I see that you are using:

criterion = nn.KLDivLoss(reduction='sum')

to calculate a loss and pass the inputs via:

self.criterion(torch.log(y), Variable(true_dist, requires_grad=False))

Did you make sure that y is a probability distribution? It so, would it be possible to use log_sotmax instead of applying the log manually for a better numerical stability?

Also, probably unrelated to your issue, but remove the Variable usage as these were deprecated in PyTorch 0.4.

I would recommend to check where the first NaN value is coming from as I would expect to see an operation blowing up.

I made some changes to the get_final_answer function which uses log_softmax instead and the nan issue is resolved. Thank you very much! Now the model can achieve a 80% accuracy on the task. However, its only 80% on such a simple task, my problem is that an NLP model that is designed to capture relationships between hundreds of thousands of words can’t even perform an even number, odd number classification properly. I am wondering if this is a sign that I made some mistakes in my architecture?

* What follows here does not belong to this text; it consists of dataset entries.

-- ==== Sys2Proof/Certificates/Slice0/Obligations.lean ====
section
/-! DEFINITION. The statements for the provers. Most results are stated in an open bundle, `s.cyc` being some issue cycle: there
`exec` does its slot's part, and the statements on bundles and steps (`Obligations.step_…`, `Obligations.bundle_…`) say how the
parts come together. `postX`, `push` and `Flight.start` put a result in flight; the statements on landing say when it arrives. -/

open Sys2Proof Sys2Proof.Machine

/-! ### Scalar arithmetic (R116) -/

/-- R116 (LUI to ANDI, ADDIW and the immediate shifts): each result, in its class, at x[rd]; nothing else changes. AUIPC adds to the
unit's address, in a Ubrov set to the record's index (R29). R116 (the OP and OP-32 spaces but the divide group): each result, in class 0, or 1 for a product, at x[rd]; a shift takes six
bits of its amount, a W shift five; nothing else changes. The divide group (R116, R50), while the divider is free: the result is posted as a variable producer that arrives 8 to 66 wall cycles after issue; division
by zero gives all ones or the dividend, and −2^63 ÷ −1 gives −2^63 with remainder 0. -/
def Obligations.integer_operations_complete : Prop :=
  (∀ s : State, s.cyc.isSome = true →
    (∀ (rd : Fin 32) (imm : BitVec 20), canIssueX rd [] 0 s →
      exec (.lui rd imm) s = .next (postX .s rd (BitVec.ofInt 64 (imm.toInt * 4096)) 0 s)
      ∧ ∀ c, s.cyc = some c →
        exec (.auipc rd imm) s = .next (postX .s rd (linkOf s c.pc + BitVec.ofInt 64 (imm.toInt * 4096)) 0 s))
    ∧ (∀ o : IType, canIssueX o.rd [o.rs1] 0 s →
      exec (.addi o) s = .next (postX .s o.rd (readX s o.rs1 + o.imm.signExtend 64) 0 s)
      ∧ exec (.slti o) s = .next (postX .s o.rd (if (readX s o.rs1).toInt < o.imm.toInt then 1 else 0) 0 s)
      ∧ exec (.sltiu o) s = .next (postX .s o.rd (if (readX s o.rs1).toNat < (o.imm.signExtend 64).toNat then 1 else 0) 0 s)
      ∧ exec (.xori o) s = .next (postX .s o.rd (readX s o.rs1 ^^^ o.imm.signExtend 64) 0 s)
      ∧ exec (.ori o) s = .next (postX .s o.rd (readX s o.rs1 ||| o.imm.signExtend 64) 0 s)
      ∧ exec (.andi o) s = .next (postX .s o.rd (readX s o.rs1 &&& o.imm.signExtend 64) 0 s)
      ∧ exec (.addiw o) s = .next (postX .s o.rd (((readX s o.rs1).setWidth 32 + o.imm.signExtend 32).signExtend 64) 0 s))
    ∧ (∀ o : ShType, canIssueX o.rd [o.rs1] 0 s →
      exec (.slli o) s = .next (postX .s o.rd (readX s o.rs1 <<< o.sh.val) 0 s)
      ∧ exec (.srli o) s = .next (postX .s o.rd (readX s o.rs1 >>> o.sh.val) 0 s)
      ∧ exec (.srai o) s = .next (postX .s o.rd ((readX s o.rs1).sshiftRight o.sh.val) 0 s)
      ∧ (o.sh.val < 32 →
        exec (.slliw o) s = .next (postX .s o.rd (((readX s o.rs1).setWidth 32 <<< o.sh.val).signExtend 64) 0 s)
        ∧ exec (.srliw o) s = .next (postX .s o.rd (((readX s o.rs1).setWidth 32 >>> o.sh.val).signExtend 64) 0 s)
        ∧ exec (.sraiw o) s = .next (postX .s o.rd ((((readX s o.rs1).setWidth 32).sshiftRight o.sh.val).signExtend 64) 0 s))))
  ∧ (∀ (s : State) (o : RType), s.cyc.isSome = true → ∀ a b : Word, a = readX s o.rs1 → b = readX s o.rs2 →
    (canIssueX o.rd [o.rs1, o.rs2] 0 s →
      exec (.add o) s = .next (postX .s o.rd (a + b) 0 s)
      ∧ exec (.sub o) s = .next (postX .s o.rd (a - b) 0 s)
      ∧ exec (.sll o) s = .next (postX .s o.rd (a <<< (b.toNat % 64)) 0 s)
      ∧ exec (.slt o) s = .next (postX .s o.rd (if a.toInt < b.toInt then 1 else 0) 0 s)
      ∧ exec (.sltu o) s = .next (postX .s o.rd (if a.toNat < b.toNat then 1 else 0) 0 s)
      ∧ exec (.xor o) s = .next (postX .s o.rd (a ^^^ b) 0 s)
      ∧ exec (.srl o) s = .next (postX .s o.rd (a >>> (b.toNat % 64)) 0 s)
      ∧ exec (.sra o) s = .next (postX .s o.rd (a.sshiftRight (b.toNat % 64)) 0 s)
      ∧ exec (.or o) s = .next (postX .s o.rd (a ||| b) 0 s)
      ∧ exec (.and o) s = .next (postX .s o.rd (a &&& b) 0 s)
      ∧ exec (.addw o) s = .next (postX .s o.rd ((a.setWidth 32 + b.setWidth 32).signExtend 64) 0 s)
      ∧ exec (.subw o) s = .next (postX .s o.rd ((a.setWidth 32 - b.setWidth 32).signExtend 64) 0 s)
      ∧ exec (.sllw o) s = .next (postX .s o.rd ((a.setWidth 32 <<< (b.toNat % 32)).signExtend 64) 0 s)
      ∧ exec (.srlw o) s = .next (postX .s o.rd ((a.setWidth 32 >>> (b.toNat % 32)).signExtend 64) 0 s)
      ∧ exec (.sraw o) s = .next (postX .s o.rd (((a.setWidth 32).sshiftRight (b.toNat % 32)).signExtend 64) 0 s))
    ∧ (canIssueX o.rd [o.rs1, o.rs2] 1 s →
      exec (.mul o) s = .next (postX .s o.rd (BitVec.ofInt 64 (a.toInt * b.toInt)) 1 s)
      ∧ exec (.mulh o) s = .next (postX .s o.rd (BitVec.ofInt 64 (a.toInt * b.toInt / 2 ^ 64)) 1 s)
      ∧ exec (.mulhsu o) s = .next (postX .s o.rd (BitVec.ofInt 64 (a.toInt * b.toNat / 2 ^ 64)) 1 s)
      ∧ exec (.mulhu o) s = .next (postX .s o.rd (BitVec.ofInt 64 ((a.toNat : Int) * b.toNat / 2 ^ 64)) 1 s)
      ∧ exec (.mulw o) s = .next (postX .s o.rd ((a.setWidth 32 * b.setWidth 32).signExtend 64) 1 s)))
  ∧ (∀ (s : State) (o : RType), s.cyc.isSome = true → canIssueVar o.rd [o.rs1, o.rs2] s → s.pipe.busyDiv ≤ s.pipe.wall →
    ∀ a b : Word, a = readX s o.rs1 → b = readX s o.rs2 →
    ∃ n, 8 ≤ n ∧ n ≤ 66 ∧
      exec (.div o) s = .next (postDivide o.rd
        (if b = 0 then BitVec.allOnes 64 else if a = BitVec.intMin 64 ∧ b = BitVec.allOnes 64 then a
          else BitVec.ofInt 64 (a.toInt.tdiv b.toInt)) n s)
      ∧ exec (.divu o) s = .next (postDivide o.rd (if b = 0 then BitVec.allOnes 64 else BitVec.ofNat 64 (a.toNat / b.toNat)) n s)
      ∧ exec (.rem o) s = .next (postDivide o.rd (if b = 0 then a else BitVec.ofInt 64 (a.toInt.tmod b.toInt)) n s)
      ∧ exec (.remu o) s = .next (postDivide o.rd (if b = 0 then a else BitVec.ofNat 64 (a.toNat % b.toNat)) n s)
      ∧ ∀ c d : BitVec 32, c = a.setWidth 32 → d = b.setWidth 32 →
        exec (.divw o) s = .next (postDivide o.rd
          ((if d = 0 then BitVec.allOnes 32 else BitVec.ofInt 32 (c.toInt.tdiv d.toInt)).signExtend 64) n s)
        ∧ exec (.divuw o) s = .next (postDivide o.rd
          ((if d = 0 then BitVec.allOnes 32 else BitVec.ofNat 32 (c.toNat / d.toNat)).signExtend 64) n s)
        ∧ exec (.remw o) s = .next (postDivide o.rd ((if d = 0 then c else BitVec.ofInt 32 (c.toInt.tmod d.toInt)).signExtend 64) n s)
        ∧ exec (.remuw o) s = .next (postDivide o.rd ((if d = 0 then c else BitVec.ofNat 32 (c.toNat % d.toNat)).signExtend 64) n s))


/-! ### Transfers, traps, CSRs, loops, phases (R29, R118 to R125, R134, R135, R141, R145) -/

/-- R118, R29, R59: a jump links the next fetch address, or the next record's index, and transfers; a branch transfers where its
condition holds and does nothing where it fails; a target outside the code raises TRANSLATION and has no effect. In a Ubrov set JALR's
base counts records of two bytes. -/
def Obligations.transfers_complete : Prop :=
  ∀ (s : State) (c : Cycle), s.cyc = some c →
    (∀ (rd : Fin 32) (imm : BitVec 20), xEmpty s rd = false → xRecordsFull s rd (lat s 0) = false → ∀ t : Int, t = c.pc + 2 * imm.toInt →
      exec (.jal rd imm) s = .next (if 0 ≤ t ∧ t < codeEnd s then postX .s rd (linkOf s c.next) 0 (setTarget t.toNat s)
        else record .s (fun _ => .trap (trapAt cTranslation .s (wrapNat 57 t))) s))
    ∧ (∀ o : IType, xEmpty s o.rs1 = false → xEmpty s o.rd = false → xRecordsFull s o.rd (lat s 0) = false →
      ∀ (b : Word) (t : Nat), b = (if (records s).isSome then readX s o.rs1 <<< 1 else readX s o.rs1) → t = ((b + o.imm.signExtend 64) &&& ~~~1).toNat →
      exec (.jalr o) s = .next (if t < codeEnd s then postX .s o.rd (linkOf s c.next) 0 (setTarget t s)
        else record .s (fun _ => .trap (trapAt cTranslation .s t)) s))
    ∧ (∀ o : BType, xEmpty s o.rs1 = false → xEmpty s o.rs2 = false →
      ∀ a b : Word, a = readX s o.rs1 → b = readX s o.rs2 → ∀ taken : Bool → State,
      (∀ p, taken p = if p = false then s
        else if 0 ≤ (c.pc + 2 * o.imm.toInt : Int) ∧ (c.pc + 2 * o.imm.toInt : Int) < codeEnd s
          then setTarget (c.pc + 2 * o.imm.toInt).toNat s
          else record .s (fun _ => .trap (trapAt cTranslation .s (wrapNat 57 (c.pc + 2 * o.imm.toInt)))) s) →
      exec (.beq o) s = .next (taken (decide (a = b)))
      ∧ exec (.bne o) s = .next (taken (decide (a ≠ b)))
      ∧ exec (.blt o) s = .next (taken (decide (a.toInt < b.toInt)))
      ∧ exec (.bge o) s = .next (taken (decide (b.toInt ≤ a.toInt)))
      ∧ exec (.bltu o) s = .next (taken (decide (a.toNat < b.toNat)))
      ∧ exec (.bgeu o) s = .next (taken (decide (b.toNat ≤ a.toNat))))

/-- R118, R141: an environment call alone at program level, with nothing in flight, takes its trap after its bundle: `tcause` and `tpc`
are saved, the system bank is reset, the handler's level and address are entered, `tpc` being the next fetch address. R125, R134, R135, R145, R100: PCOMMIT and PSWAP mark the bundle's commit, END also the end of fetch, with the release of the held
item at program level; QFEAT gives the feature bit; TRET marks the return at system level; FENCE in slot S is `fence sc, die` on path L,
whatever its fields. A NOP does nothing. -/
def Obligations.environment_calls_phases_and_marks_complete : Prop :=
  (∀ (s : State), quiet s = true → s.rcv.forceDue = false → s.seq.token = none → s.seq.pc < 0xFFE0 → s.seq.loops = [] →
    ∀ (i : Instr) (code : BitVec 8), (i = .ecall ∧ code = 0x0E ∨ i = .ebreak ∧ code = 0x0F) →
    ∃ t, exec i s = .next t
      ∧ t.seq.level = .system ∧ t.seq.tcause = code.setWidth 9 ∧ t.seq.tval = 0
      ∧ t.seq.tpc = BitVec.ofNat 21 (s.seq.pc + if s.ubrov.isSome then 2 else 32) ∧ t.seq.pc = s.seq.tvec.toNat * 32
      ∧ t.seq.sx = Vector.replicate 32 0 ∧ t.seq.x = s.seq.x ∧ t.seq.run = s.seq.run
      ∧ t.seq.vshape = s.seq.vshape ∧ t.seq.vflags = s.seq.vflags ∧ t.seq.mflags = s.seq.mflags
      ∧ t.regs = s.regs ∧ t.mem = s.mem ∧ t.mat = s.mat ∧ t.cpy = s.cpy ∧ t.out = s.out ∧ t.rcv = s.rcv)
  ∧ (∀ (s : State) (c : Cycle), s.cyc = some c →
    exec .pcommit s = .next { s with cyc := some { c with commit := some .commit } }
    ∧ exec .pswap s = .next { s with cyc := some { c with commit := some .swap } }
    ∧ (atSystem s = false → s.seq.item = none → exec .endOp s = .next { s with cyc := some { c with commit := some .commit, ended := true } })
    ∧ (atSystem s = false → ∀ it, s.seq.item = some it → ∃ t d, exec .endOp s = .next t ∧ t.seq = { s.seq with item := none }
      ∧ t.cyc = some d ∧ d.commit = some .commit ∧ d.ended = true
      ∧ (d.last.map (·.body)) = c.last.map (·.body) ++ [.effect (.release it.launch it.queue it.slot it.addr)])
    ∧ (atSystem s = true → exec .endOp s = .next { s with cyc := some { c with ended := true } })
    ∧ (∀ rd n, canIssueX rd [] 0 s → exec (.qfeat rd n) s = .next (postX .s rd (if n.val < 17 then 1 else 0) 0 s))
    ∧ (atSystem s = true → exec .tret s = .next { s with cyc := some { c with tret := true } })
    ∧ (atSystem s = false → exec .tret s = .next (record .s (fun _ => .trap (trapOp .s (wordOfInstr s .tret))) s))
    ∧ (∀ f, (∀ h, (cntBefore s .l h).rd = 0 ∧ (cntBefore s .l h).wd = 0) → exec (.fenceS f) s = .next (acquire .die 1 0xFFFF s))
    ∧ (∀ sl, exec (.nop sl) s = .next s))

/-- R119: a CSR instruction at a level that has the CSR gives the CSR's value to rd; where it writes, the new value lands in the issue
cycle. A value with a reserved bit traps ILLEGAL_OP, a shape that cannot be held ILLEGAL_SHAPE; neither has an effect. R119, R136: which CSRs exist, and who may access them: at program level the flags and the shape are writable, the loop CSRs,
counters and identity CSRs readable, the system CSRs none; at system level the loop CSRs and `latcon` are writable too. -/
def Obligations.csr_operations_complete : Prop :=
  (∀ (s : State) (rd : Fin 32) (n : BitVec 12), s.cyc.isSome = true → xEmpty s rd = false → xRecordsFull s rd (lat s 0) = false →
    ∀ old : Word, old = csrRead s n.toNat →
    (∀ r, csrIllegal n.toNat (decide (r ≠ 0)) (atSystem s) = false → xEmpty s r = false →
      (r = 0 → exec (.csrrs rd r n) s = .next (postX .s rd old 0 s) ∧ exec (.csrrc rd r n) s = .next (postX .s rd old 0 s))
      ∧ (r ≠ 0 →
        exec (.csrrs rd r n) s = .next (csrWritten (.csrrs rd r n) rd n old (old ||| readX s r) s)
        ∧ exec (.csrrc rd r n) s = .next (csrWritten (.csrrc rd r n) rd n old (old &&& ~~~readX s r) s)))
    ∧ (∀ r, csrIllegal n.toNat true (atSystem s) = false → xEmpty s r = false →
      exec (.csrrw rd r n) s = .next (csrWritten (.csrrw rd r n) rd n old (readX s r) s))
    ∧ (∀ u : Fin 32, csrIllegal n.toNat true (atSystem s) = false →
      exec (.csrrwi rd u n) s = .next (csrWritten (.csrrwi rd u n) rd n old (BitVec.ofNat 64 u.val) s))
    ∧ (∀ u : Fin 32, csrIllegal n.toNat (decide (u ≠ 0)) (atSystem s) = false →
      (u = 0 → exec (.csrrsi rd u n) s = .next (postX .s rd old 0 s) ∧ exec (.csrrci rd u n) s = .next (postX .s rd old 0 s))
      ∧ (u ≠ 0 →
        exec (.csrrsi rd u n) s = .next (csrWritten (.csrrsi rd u n) rd n old (old ||| BitVec.ofNat 64 u.val) s)
        ∧ exec (.csrrci rd u n) s = .next (csrWritten (.csrrci rd u n) rd n old (old &&& ~~~BitVec.ofNat 64 u.val) s))))
  ∧ ((∀ n, n ∈ [0x800, 0x801, 0x802] → ∀ w l, csrIllegal n w l = false)
  ∧ (∀ n, n ∈ [0x803, 0x804, 0xC00, 0xC02, 0xCC0, 0xCC1, 0xCC2, 0xCC3] → ∀ w l, csrIllegal n w l = w)
  ∧ (∀ n, n ∈ [0x808, 0x809, 0x80A, 0x80B, 0x80C, 0x80D, 0x810, 0x811, 0x812, 0x813, 0x814, 0x815, 0xCC4] →
    ∀ w l, csrIllegal n w l = (w && !l))
  ∧ (∀ n, n ∈ [0x5C0, 0x5C1, 0x5C2, 0x5C3, 0x5C5, 0x5C7] → ∀ w l, csrIllegal n w l = !l)
  ∧ (∀ n, n ∈ [0x5C4, 0x5C6] → ∀ w l, csrIllegal n w l = (w || !l))
  ∧ ∀ n, n ∉ [0x800, 0x801, 0x802, 0x803, 0x804, 0xC00, 0xC02, 0xCC0, 0xCC1, 0xCC2, 0xCC3, 0x808, 0x809, 0x80A, 0x80B, 0x80C, 0x80D,
      0x810, 0x811, 0x812, 0x813, 0x814, 0x815, 0xCC4, 0x5C0, 0x5C1, 0x5C2, 0x5C3, 0x5C4, 0x5C5, 0x5C6, 0x5C7] →
    ∀ w l, csrIllegal n w l = true)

    def combineProb(self, attention, index, generativeProbabilityD, pGen):
        # index (batch_size, src_length)
        # value (batch_size, tgt_length, src_length)
        final = None
        for count in range(0, index.size(0)):
            oneSample = index[count].unsqueeze(0)
            finalSample = None
            for count in range(0, attention.size(1)):
                if finalSample is None:
                    finalSample = oneSample
                else:
                    finalSample = torch.cat((finalSample, oneSample), dim=0)
            finalSample = finalSample.unsqueeze(0)
            if final is None:
                final = finalSample
            else:
                final = torch.cat((final, finalSample), dim=0)
        final, generativeProbabilityD = final * (pGen), generativeProbabilityD * (1-pGen)
        finalProb = generativeProbabilityD.scatter_add_(-1, final.long(), attention)
        return finalProb

    def get_final_answer(self, encoded, decoded, pointerDecoded, target, source):
        attentions = self.generateAttention(encoded, pointerDecoded) # attentions (batch_size, tgt_length-1, src_length)
        contextVector = self.getContextVector(encoded, F.softmax(attentions, dim=-1))   # context vector (batch_size, tgt_length, d_model)
        generativeProbabilityD = self.generator(decoded, contextVector)   # shape (batch_size, tgt_length, V)
        # attentions = F.log_softmax(attentions, dim=-1)
        x = self.tgt_embed(target)   # x (batch_size, tgt_length, d_model)
        pGen = self.getPGen(contextVector, x, decoded).unsqueeze(-1) # pGen (batch_size, tgt_length, 1)
        finalProb = self.combineProb(attentions, source, generativeProbabilityD, pGen)           # (batch_size, tgt_length, V)
        return F.log_softmax(finalProb, dim=-1)